══ Records provided ══

/-- Settles O9: the flag and the NaN cases are read off `fMinMax`; without a NaN the model's key orders as the place does. -/
theorem minMaxZerosAndNaNs : Obligations.MinMaxZerosAndNaNs := by
  unfold Obligations.MinMaxZerosAndNaNs
  intro f x y hx hy place
  exact ⟨fun wantMax => fMinMax_flags f wantMax x y, fMinMax_nan_left, fMinMax_nan_right, fMinMax_nan_both,
    fun hnx hny => ⟨fMinMax_min_eq_first hx hy hnx hny, fMinMax_max_eq_later hx hy hnx hny⟩⟩

end Sys2Proof.Machine
end

section
/-! Proofs about 04_scalar_instructions.md: the immediate instructions, `lhi` and `adpc`, the branches and the jumps
(R74 to R78). -/
namespace Sys2Proof.Machine
open Sys2Proof.Claims

section
variable {s : State} {a b d : SReg}

/-! ### The shapes of these words, where they issue -/

/-- A register among those a word issues with reads as it stands. -/
theorem src_of_issues {k : Nat} {rs : List SReg} (h : Issues s k rs) (ha : a ∈ rs) : s.src a = s.hart.reg a :=
  src_free s a (h.free a ha)

/-- The shape of SIM: one source, one result, readable in the next slot. -/
theorem issueReg_unary (f : Word → Word) (h : Issues s 0 [a, d]) :
    issueReg (Need.bit 0) [a] d 1 (fun t => f (t.src a)) s = (withResult s d (f (s.hart.reg a)) 1).advance := by
  rw [issueReg_runs _ [a] d 1 _ s (wordCheck_bit s 0 h.declared) h.free, src_of_issues h (by simp)]

/-- The shape of SUI: a result that depends on no register. -/
theorem issueReg_nullary (f : State → Word) (h : Issues s 0 [d]) :
    issueReg (Need.bit 0) [] d 1 f s = (withResult s d (f s) 1).advance :=
  issueReg_runs _ [] d 1 f s (wordCheck_bit s 0 h.declared) h.free

/-- The shape of SBR: a comparison of two registers decides between the target and the next word. -/
theorem issueBranch_compare (off : BitVec 13) (p : Word → Word → Bool) (h : Issues s 0 [a, b]) :
    issueBranch [a, b] off (fun t => p (t.src a) (t.src b)) s =
      if p (s.hart.reg a) (s.hart.reg b) then s.jump (s.hart.pc + off.signExtend 64 * 4) else s.advance := by
  rw [issueBranch_runs [a, b] off _ s (wordCheck_bit s 0 h.declared) h.free, src_of_issues h (by simp),
    src_of_issues h (by simp)]

/-! ### SIM and SUI (R74, R75) -/

section
variable (imm : BitVec 14) (h : Issues s 0 [a, d])
include h

theorem exec_addi :
    exec (.addi d a imm) s = .next (withResult s d (s.hart.reg a + imm.signExtend 64) 1).advance :=
  congrArg Host.Outcome.next (issueReg_unary (· + imm.signExtend 64) h)

theorem exec_andi :
    exec (.andi d a imm) s = .next (withResult s d (s.hart.reg a &&& imm.signExtend 64) 1).advance :=
  congrArg Host.Outcome.next (issueReg_unary (· &&& imm.signExtend 64) h)
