-- ==== Sys2Proof/Machine/Stepping.lean ====
section
/-!
DEFINITION. STEP: a line period expires, a step is issued, and a line is exposed (R23, R57 to R62, R69, R105).
-/

namespace Sys2Proof.Machine

/-! ### The line of a step (R57 to R60) -/

/-- Change the print record of the head segment. -/
def State.modifyPrint (f : PrintRecord → PrintRecord) (s : State) : State :=
  s.modifyHead fun g => { g with print := g.print.map f }

/-- In FEEDING, a frame other than LINE at the front ends the stream before the step that follows (R56, R60, R61). DESIGN
CHOICE: only the end of the stream is made before the step; a frame other than PRINT END is acted on for itself in READING after
the whole step, so its STATUS or PRINT FATE stands behind any frame that the step queues (log entry 40). -/
def State.settleFront (s : State) : State :=
  match s.reader.mode, s.store with
  | .feeding, f :: _ =>
    match f.kind with
    | .line => s
    | .printEnd => s.endStreamShort.removeSequenced
    | _ => s.endStreamImplicit
  | _, _ => s

/-- An underrun: the last line again, or the margin line; it is counted, flagged and raised (R59). -/
def State.underrun (p : PrintRecord) (s : State) : List Rgb × State :=
  (s.reader.lastLine.getD (s.marginLine p),
    State.raise .underrun
      ((s.modifyPrint fun p => { p with underruns := p.underruns + 1 }).modifyHead fun g =>
        { g with flags := { g.flags with underrun := true } }))

/-- The line that a step of the exposing print hands to the Exposure Unit (R57). -/
def State.nextLine (p : PrintRecord) (source : LineSource) (s : State) : List Rgb × State :=
  match source with
  | .margin => (s.marginLine p, s)
  | .cutOff => s.underrun p
  | .store =>
    let (line, s) :=
      match s.store with
      | f :: _ =>
        let (line, fitted) := fitLine p.paperPixels (s.profile p.profile).margin (linePixels f.payload)
        (line, (s.modifyPrint fun p => if fitted then { p with widthFits := p.widthFits + 1 } else p).removeSequenced)
      | [] => s.underrun p
    (line, { s with reader := { s.reader with lastLine := some line } })

/-- A clipped-sample count after more clipped samples, and the CLIPPED note (R74). -/
def PrintRecord.addClipped (n : Nat) (p : PrintRecord) : PrintRecord :=
  let count := min 65535 (p.clipped + n)
  { p with clipped := count, notes := { p.notes with clipped := p.notes.clipped || decide (0 < count) } }

/-- The print is complete when every line has been exposed: it is exposing no more, and a reader that was feeding it awaits
its PRINT END (R57). -/
def State.completePrint (s : State) : State :=
  match s.headSegment with
  | some g =>
    match g.print with
    | some p =>
      if p.length ≤ p.exposed then
        { s with reader := { s.reader with
            source := none
            lastLine := none
            mode := if s.reader.mode = .feeding then .awaitingEnd else s.reader.mode
            awaited := if s.reader.mode = .feeding then some p.key else s.reader.awaited } }
      else s
    | none => s
  | none => s

/-- Expose one line: of the exposing print, or none, and drive the head (R57, R69, R74). -/
def State.exposeLine (s : State) : State :=
  match s.reader.source, s.headSegment.bind Segment.print with
  | some source, some p =>
    let (line, s) := s.nextLine p source
    let pixels := line.map (s.lineSettings p).pixel
    let s := { s with exposure := { s.exposure with drive := pixels.map Prod.fst } }
    (s.modifyPrint fun p => { p.addClipped (pixels.map Prod.snd).sum with exposed := p.exposed + 1 }).completePrint
  | _, _ => { s with exposure := { s.exposure with drive := [] } }

/-! ### The step (R23) -/

/-- The counters of a step: paper lines, and waste lines for WASTE and RAMP (R23). -/
def State.countStep (s : State) : State :=
  let s := s.bump .paperLines
  match s.headSegment with
  | some g =>
    match g.kind with
    | .waste | .ramp => s.bump .wasteLines
    | .print | .purge => s
  | none => s

/-- The web moves one line: the web position, the remaining paper and the head segment's length (R23). -/
def State.advanceWeb (s : State) : State :=
  State.modifyHead (fun g => { g with length := g.length + 1 })
    { s with
      path := { s.path with position := s.path.position + 1 }
      exposure := { s.exposure with
        paper := { s.exposure.paper with remaining := s.exposure.paper.remaining - 1 }
        stepDue := s.exposure.stepDue + s.exposure.reload + 1 }
      outputs := { s.outputs with stepPulse := 2 } }

/-- Issue a step: the web moves, a line is exposed, the zone is watched, and the Cutter Unit acts (R23, R41, R69, R105). DESIGN
CHOICE: no rule orders the blocks within a step, and the model takes them in this order, so the ALERT of an UNDERRUN stands before
those of the Cutter Unit (log entry 41). -/
def State.issueStep (sample : PunchSample) (s : State) : State :=
  (s.settleFront.advanceWeb.countStep.exposeLine.markZoneEntry).cutterStep sample

/-- A line period expires: the clock stands at the time the step is due at least (log entry 6), and the step is issued
unless the boundary ends the run's stepping (R23, R27, R34). -/
def State.takeStep (sample : PunchSample) (s : State) : State :=
  if s.stepping then
    let due := State.fallsDue { s with now := max s.now s.exposure.stepDue }
    if due.2 then due.1.issueStep sample else due.1
  else s

/-- STEP (R23). -/
def execStep (sample : PunchSample) (s : State) : Host.Outcome State Fault Refusal := s.event (State.takeStep sample)

end Sys2Proof.Machine
end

═══

Take the line above containing "CHOICE: only the", the line containing "[] => s.underrun p", and all lines in between, and copy them exactly without anything else.

CHOICE: only the end of the stream is made before the step; a frame other than PRINT END is acted on for itself in READING after
the whole step, so its STATUS or PRINT FATE stands behind any frame that the step queues (log entry 40). -/
def State.settleFront (s : State) : State :=
  match s.reader.mode, s.store with
  | .feeding, f :: _ =>
    match f.kind with
    | .line => s
    | .printEnd => s.endStreamShort.removeSequenced
    | _ => s.endStreamImplicit
  | _, _ => s

/-- An underrun: the last line again, or the margin line; it is counted, flagged and raised (R59). -/
def State.underrun (p : PrintRecord) (s : State) : List Rgb × State :=
  (s.reader.lastLine.getD (s.marginLine p),
    State.raise .underrun
      ((s.modifyPrint fun p => { p with underruns := p.underruns + 1 }).modifyHead fun g =>
        { g with flags := { g.flags with underrun := true } }))

/-- The line that a step of the exposing print hands to the Exposure Unit (R57). -/
def State.nextLine (p : PrintRecord) (source : LineSource) (s : State) : List Rgb × State :=
  match source with
  | .margin => (s.marginLine p, s)
  | .cutOff => s.underrun p
  | .store =>
    let (line, s) :=
      match s.store with
      | f :: _ =>
        let (line, fitted) := fitLine p.paperPixels (s.profile p.profile).margin (linePixels f.payload)
        (line, (s.modifyPrint fun p => if fitted then { p with widthFits := p.widthFits + 1 } else p).removeSequenced)
      | [] => s.underrun p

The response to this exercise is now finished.